- BRIEF -
Look through the entries below and show every line containing the word "decodeBytes".

- SOURCE DATA -
= = = = =
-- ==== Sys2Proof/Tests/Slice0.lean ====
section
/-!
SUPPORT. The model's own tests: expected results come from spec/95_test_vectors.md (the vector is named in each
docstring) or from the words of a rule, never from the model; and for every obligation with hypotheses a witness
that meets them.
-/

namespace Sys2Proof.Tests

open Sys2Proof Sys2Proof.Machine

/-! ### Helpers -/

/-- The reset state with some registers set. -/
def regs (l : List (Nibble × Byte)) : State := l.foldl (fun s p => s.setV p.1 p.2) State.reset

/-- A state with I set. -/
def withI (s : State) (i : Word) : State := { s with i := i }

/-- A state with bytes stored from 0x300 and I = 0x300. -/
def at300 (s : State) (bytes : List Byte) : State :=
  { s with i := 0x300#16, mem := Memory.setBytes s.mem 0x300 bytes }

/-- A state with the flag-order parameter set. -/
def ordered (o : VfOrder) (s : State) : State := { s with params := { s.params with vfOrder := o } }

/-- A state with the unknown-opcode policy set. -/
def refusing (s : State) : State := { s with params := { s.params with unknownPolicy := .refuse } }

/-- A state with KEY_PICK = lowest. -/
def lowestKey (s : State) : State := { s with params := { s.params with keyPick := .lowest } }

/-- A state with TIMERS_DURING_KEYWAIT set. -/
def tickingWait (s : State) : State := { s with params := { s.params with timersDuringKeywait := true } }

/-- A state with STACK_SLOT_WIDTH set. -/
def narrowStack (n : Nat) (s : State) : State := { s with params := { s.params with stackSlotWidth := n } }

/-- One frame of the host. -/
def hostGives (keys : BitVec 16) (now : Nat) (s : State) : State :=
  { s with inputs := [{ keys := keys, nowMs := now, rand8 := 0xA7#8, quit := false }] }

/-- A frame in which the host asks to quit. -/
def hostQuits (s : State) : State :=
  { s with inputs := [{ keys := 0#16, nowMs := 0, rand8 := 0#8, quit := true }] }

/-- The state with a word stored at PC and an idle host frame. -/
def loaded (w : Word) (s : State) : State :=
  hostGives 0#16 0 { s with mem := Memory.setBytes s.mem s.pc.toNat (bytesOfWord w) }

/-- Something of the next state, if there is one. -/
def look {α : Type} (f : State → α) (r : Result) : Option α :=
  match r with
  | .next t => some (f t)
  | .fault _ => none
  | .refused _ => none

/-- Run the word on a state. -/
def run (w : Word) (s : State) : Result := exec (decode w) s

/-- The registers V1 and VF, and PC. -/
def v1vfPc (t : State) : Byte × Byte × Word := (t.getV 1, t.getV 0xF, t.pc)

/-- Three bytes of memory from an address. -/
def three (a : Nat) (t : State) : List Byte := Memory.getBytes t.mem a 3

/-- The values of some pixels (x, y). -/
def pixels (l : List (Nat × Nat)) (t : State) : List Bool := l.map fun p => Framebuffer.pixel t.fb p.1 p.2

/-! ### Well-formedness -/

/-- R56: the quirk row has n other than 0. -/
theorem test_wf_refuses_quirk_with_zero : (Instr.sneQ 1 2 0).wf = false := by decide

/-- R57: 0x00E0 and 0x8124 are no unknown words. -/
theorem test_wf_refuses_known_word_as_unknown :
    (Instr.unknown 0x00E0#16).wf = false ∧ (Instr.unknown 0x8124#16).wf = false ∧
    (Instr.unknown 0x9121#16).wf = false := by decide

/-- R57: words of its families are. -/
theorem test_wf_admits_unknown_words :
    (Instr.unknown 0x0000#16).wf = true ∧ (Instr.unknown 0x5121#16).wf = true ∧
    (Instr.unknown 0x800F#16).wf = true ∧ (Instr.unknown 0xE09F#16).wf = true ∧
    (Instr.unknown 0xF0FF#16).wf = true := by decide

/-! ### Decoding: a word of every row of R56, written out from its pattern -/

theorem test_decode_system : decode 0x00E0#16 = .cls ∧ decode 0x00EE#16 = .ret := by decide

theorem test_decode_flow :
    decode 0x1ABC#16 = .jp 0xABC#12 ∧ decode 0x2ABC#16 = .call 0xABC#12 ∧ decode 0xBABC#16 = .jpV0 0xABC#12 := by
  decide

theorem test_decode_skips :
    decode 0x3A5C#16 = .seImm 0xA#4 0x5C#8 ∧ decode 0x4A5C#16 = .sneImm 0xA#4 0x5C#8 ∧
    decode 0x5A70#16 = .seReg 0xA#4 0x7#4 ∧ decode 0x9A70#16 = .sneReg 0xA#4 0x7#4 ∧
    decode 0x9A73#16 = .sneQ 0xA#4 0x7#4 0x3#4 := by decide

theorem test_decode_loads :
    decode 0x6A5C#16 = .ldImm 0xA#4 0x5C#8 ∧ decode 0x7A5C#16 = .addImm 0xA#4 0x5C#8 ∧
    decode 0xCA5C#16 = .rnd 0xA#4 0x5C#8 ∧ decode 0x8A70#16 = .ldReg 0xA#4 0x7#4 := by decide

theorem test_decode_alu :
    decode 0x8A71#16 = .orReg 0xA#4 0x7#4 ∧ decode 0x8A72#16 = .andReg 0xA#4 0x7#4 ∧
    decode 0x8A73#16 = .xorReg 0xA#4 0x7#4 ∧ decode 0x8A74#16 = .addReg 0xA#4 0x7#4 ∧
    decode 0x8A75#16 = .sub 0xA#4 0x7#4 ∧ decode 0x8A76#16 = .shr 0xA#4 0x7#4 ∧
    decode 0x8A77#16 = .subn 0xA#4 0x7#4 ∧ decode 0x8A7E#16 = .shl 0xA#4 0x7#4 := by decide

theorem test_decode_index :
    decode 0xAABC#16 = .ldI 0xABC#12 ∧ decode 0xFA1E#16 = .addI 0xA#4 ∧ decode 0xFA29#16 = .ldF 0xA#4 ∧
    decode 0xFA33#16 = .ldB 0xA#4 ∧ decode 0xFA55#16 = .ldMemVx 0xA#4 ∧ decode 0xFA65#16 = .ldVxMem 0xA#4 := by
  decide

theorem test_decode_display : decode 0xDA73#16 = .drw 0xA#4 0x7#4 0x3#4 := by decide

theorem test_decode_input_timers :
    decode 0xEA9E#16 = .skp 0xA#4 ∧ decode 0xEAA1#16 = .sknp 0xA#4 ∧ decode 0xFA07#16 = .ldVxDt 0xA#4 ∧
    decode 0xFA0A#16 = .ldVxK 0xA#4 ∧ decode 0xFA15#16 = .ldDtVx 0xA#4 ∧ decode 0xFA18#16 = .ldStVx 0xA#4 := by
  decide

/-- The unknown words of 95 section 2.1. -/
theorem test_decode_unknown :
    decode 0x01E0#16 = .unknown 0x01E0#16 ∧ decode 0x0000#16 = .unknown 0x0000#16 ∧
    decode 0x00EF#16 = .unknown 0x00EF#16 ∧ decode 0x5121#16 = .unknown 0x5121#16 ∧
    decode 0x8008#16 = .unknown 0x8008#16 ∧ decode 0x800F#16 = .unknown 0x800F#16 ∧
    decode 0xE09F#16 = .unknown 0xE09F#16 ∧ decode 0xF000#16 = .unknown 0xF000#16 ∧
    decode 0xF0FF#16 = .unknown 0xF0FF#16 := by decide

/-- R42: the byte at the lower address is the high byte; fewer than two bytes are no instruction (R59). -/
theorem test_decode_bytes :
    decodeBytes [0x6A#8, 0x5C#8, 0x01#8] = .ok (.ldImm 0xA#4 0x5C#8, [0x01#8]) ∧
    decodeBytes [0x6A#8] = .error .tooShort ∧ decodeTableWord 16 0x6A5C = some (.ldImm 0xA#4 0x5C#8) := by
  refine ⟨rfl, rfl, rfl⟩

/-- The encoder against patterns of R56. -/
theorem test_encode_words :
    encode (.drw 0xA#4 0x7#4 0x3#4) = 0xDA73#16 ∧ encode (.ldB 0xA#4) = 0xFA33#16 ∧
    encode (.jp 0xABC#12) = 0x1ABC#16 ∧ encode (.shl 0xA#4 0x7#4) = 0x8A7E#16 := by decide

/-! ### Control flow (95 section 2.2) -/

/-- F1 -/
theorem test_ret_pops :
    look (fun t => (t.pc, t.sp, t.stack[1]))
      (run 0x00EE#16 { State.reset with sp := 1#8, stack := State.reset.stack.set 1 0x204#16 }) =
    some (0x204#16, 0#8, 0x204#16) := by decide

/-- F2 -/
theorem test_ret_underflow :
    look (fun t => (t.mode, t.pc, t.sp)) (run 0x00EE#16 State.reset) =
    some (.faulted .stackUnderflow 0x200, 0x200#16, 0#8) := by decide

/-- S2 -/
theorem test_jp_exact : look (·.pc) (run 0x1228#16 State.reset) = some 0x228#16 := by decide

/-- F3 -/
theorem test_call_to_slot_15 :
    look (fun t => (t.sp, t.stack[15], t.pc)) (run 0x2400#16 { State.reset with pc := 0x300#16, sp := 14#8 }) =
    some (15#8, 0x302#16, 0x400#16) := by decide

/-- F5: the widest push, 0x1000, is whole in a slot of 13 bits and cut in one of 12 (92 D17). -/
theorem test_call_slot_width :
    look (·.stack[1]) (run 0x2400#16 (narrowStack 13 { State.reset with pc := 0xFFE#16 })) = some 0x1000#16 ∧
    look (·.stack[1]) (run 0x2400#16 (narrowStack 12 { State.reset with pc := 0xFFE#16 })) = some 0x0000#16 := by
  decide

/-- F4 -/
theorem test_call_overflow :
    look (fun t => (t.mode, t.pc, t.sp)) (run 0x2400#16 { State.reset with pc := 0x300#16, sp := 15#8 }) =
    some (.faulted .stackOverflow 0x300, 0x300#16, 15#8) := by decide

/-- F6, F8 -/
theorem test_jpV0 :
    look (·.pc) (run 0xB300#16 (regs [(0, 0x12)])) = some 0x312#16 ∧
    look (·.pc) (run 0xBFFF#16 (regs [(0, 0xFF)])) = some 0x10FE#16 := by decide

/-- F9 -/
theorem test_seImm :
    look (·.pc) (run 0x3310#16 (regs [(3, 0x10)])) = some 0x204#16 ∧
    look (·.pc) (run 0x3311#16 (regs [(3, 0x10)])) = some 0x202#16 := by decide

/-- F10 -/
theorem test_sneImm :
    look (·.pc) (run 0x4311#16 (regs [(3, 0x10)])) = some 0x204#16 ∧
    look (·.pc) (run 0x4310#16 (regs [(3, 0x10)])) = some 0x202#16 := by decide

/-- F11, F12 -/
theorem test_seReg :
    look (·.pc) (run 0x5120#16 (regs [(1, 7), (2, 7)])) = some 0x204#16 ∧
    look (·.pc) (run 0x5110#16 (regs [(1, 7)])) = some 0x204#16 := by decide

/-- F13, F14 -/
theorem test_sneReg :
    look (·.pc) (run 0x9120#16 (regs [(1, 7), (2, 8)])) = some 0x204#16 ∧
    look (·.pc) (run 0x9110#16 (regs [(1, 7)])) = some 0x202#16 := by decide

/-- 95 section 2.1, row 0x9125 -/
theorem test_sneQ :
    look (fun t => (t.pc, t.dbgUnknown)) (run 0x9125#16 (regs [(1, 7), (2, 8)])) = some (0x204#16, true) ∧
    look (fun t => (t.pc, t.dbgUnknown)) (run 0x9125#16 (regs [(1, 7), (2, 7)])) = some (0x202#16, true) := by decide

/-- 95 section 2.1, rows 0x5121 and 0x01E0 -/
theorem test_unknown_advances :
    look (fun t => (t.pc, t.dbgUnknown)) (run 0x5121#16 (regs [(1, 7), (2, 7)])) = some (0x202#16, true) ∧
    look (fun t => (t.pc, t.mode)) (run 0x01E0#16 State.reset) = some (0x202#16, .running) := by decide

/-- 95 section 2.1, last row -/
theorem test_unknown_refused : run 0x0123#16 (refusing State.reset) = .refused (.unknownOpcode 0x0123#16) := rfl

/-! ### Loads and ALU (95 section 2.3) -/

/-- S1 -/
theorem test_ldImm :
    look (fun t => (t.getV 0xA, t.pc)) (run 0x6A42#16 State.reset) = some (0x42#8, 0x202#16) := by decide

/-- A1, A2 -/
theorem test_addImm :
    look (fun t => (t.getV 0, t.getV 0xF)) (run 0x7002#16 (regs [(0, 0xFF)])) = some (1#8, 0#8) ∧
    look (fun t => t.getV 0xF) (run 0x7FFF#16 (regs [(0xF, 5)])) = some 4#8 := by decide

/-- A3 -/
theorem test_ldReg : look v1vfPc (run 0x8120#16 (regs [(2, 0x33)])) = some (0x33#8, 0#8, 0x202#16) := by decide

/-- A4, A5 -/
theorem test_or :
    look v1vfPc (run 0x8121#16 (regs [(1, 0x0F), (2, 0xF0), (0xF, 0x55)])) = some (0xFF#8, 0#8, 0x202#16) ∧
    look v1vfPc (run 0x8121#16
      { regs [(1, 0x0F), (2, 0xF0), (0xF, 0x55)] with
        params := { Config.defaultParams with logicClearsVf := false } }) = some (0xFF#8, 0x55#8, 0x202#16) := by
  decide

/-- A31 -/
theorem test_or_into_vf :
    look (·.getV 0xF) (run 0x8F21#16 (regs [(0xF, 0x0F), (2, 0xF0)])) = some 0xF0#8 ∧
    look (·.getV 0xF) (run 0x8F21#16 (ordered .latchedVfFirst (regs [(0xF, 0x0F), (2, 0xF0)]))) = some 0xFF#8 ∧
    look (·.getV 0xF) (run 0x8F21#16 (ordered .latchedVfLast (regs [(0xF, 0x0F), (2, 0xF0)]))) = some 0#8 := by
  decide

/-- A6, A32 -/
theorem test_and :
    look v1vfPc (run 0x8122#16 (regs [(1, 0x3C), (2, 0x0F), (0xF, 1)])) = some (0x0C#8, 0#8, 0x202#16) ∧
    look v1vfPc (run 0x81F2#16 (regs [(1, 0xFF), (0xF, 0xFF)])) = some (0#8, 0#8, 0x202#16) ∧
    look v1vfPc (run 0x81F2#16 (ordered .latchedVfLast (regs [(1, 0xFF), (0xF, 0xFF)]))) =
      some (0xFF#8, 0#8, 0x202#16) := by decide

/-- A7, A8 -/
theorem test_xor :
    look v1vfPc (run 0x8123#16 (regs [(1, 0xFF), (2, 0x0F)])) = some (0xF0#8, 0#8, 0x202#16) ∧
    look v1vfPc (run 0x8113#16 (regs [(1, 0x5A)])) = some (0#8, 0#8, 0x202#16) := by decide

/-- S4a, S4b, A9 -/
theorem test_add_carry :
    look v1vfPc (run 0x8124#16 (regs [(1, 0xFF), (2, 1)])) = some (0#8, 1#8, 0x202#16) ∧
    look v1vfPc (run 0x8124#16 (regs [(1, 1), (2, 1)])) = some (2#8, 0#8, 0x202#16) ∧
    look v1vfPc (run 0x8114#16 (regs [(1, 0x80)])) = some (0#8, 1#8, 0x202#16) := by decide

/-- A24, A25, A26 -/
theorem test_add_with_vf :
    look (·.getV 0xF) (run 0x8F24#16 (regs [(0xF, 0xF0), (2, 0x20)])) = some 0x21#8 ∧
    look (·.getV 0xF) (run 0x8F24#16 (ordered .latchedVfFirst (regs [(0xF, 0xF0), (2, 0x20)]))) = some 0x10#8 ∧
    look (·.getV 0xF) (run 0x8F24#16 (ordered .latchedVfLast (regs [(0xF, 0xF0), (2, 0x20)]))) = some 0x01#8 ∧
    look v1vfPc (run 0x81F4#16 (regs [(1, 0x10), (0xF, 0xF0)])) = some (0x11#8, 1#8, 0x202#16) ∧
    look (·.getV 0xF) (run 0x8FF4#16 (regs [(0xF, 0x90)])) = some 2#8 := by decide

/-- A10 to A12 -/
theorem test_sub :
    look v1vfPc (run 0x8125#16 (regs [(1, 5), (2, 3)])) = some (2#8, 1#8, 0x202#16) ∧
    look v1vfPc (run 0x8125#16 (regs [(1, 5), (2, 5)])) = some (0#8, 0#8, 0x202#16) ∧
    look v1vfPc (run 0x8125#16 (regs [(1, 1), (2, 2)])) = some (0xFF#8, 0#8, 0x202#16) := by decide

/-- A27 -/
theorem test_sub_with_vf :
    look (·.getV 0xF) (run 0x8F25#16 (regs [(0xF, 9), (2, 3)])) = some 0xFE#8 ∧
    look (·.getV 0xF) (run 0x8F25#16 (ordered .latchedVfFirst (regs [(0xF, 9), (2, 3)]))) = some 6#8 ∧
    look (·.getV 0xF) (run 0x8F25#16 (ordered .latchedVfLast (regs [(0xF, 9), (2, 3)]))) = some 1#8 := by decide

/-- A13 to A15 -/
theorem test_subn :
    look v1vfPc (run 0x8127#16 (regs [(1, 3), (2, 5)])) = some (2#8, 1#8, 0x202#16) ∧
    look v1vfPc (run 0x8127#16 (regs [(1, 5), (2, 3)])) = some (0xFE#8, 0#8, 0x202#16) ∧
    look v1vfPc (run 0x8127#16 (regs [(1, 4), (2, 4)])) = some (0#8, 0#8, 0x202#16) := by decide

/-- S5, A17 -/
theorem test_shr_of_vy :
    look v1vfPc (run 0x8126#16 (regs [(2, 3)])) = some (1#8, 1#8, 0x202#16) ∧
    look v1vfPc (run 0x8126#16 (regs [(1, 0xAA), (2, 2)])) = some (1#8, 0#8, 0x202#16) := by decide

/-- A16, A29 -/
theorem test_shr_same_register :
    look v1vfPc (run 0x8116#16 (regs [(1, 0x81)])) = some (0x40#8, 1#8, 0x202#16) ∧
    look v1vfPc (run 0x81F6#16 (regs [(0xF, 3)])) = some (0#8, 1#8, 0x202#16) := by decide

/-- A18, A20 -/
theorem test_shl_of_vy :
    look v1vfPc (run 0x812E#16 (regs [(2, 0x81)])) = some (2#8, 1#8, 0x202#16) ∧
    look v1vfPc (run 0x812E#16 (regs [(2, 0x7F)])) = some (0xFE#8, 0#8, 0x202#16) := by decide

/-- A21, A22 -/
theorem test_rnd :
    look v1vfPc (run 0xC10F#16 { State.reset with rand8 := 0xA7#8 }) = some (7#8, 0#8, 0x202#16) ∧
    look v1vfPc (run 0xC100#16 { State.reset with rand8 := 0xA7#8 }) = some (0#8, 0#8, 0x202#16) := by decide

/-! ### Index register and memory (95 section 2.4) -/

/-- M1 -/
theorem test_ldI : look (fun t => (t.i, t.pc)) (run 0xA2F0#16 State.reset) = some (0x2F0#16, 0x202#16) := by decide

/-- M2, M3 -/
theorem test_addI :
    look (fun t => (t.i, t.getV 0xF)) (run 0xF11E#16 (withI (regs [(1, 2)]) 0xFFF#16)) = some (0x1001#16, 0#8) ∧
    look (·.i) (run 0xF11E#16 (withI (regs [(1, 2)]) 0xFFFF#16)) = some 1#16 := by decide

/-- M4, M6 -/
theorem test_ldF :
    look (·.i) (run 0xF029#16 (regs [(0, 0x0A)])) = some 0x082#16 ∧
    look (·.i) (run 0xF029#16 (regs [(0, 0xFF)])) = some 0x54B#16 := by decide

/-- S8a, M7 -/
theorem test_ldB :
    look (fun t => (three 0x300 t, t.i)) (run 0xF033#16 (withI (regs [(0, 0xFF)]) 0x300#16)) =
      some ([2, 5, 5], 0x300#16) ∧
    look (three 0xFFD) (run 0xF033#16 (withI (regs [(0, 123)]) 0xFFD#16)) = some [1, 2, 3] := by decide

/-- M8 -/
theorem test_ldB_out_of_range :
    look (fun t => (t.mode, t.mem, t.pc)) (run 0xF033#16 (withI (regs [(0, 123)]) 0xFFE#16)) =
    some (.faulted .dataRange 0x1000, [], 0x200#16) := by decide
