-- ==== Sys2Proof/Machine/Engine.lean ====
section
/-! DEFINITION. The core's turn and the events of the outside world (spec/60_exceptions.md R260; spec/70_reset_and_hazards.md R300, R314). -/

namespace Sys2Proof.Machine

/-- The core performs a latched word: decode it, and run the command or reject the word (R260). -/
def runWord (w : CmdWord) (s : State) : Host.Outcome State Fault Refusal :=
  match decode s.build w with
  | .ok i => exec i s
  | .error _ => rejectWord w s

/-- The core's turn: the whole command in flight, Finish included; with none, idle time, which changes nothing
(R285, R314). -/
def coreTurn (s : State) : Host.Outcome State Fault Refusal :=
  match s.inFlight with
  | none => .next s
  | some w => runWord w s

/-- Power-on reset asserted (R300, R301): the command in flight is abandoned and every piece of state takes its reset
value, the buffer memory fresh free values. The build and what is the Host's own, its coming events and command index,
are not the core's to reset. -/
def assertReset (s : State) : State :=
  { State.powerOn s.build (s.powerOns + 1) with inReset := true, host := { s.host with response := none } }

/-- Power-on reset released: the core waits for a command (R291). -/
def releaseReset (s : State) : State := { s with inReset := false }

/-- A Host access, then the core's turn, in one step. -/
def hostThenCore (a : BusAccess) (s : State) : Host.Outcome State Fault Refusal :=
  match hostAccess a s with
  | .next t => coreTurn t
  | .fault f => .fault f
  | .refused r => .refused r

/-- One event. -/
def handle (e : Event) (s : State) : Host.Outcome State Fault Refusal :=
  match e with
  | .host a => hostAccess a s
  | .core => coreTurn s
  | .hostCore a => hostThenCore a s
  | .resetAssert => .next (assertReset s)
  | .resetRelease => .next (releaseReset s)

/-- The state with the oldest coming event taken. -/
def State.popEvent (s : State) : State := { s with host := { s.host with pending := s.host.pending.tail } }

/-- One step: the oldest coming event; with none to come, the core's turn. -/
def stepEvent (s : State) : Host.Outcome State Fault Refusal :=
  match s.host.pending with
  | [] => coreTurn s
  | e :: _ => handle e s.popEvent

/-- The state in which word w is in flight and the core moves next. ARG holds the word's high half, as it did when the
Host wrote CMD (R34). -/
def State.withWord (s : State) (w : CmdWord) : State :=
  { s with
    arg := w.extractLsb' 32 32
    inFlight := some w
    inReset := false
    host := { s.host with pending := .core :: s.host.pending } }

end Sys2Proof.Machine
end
= = = = =
- RESPONSE BOX -
    decodeBytes [0x6A#8, 0x5C#8, 0x01#8] = .ok (.ldImm 0xA#4 0x5C#8, [0x01#8]) ∧
    decodeBytes [0x6A#8] = .error .tooShort ∧ decodeTableWord 16 0x6A5C = some (.ldImm 0xA#4 0x5C#8) := by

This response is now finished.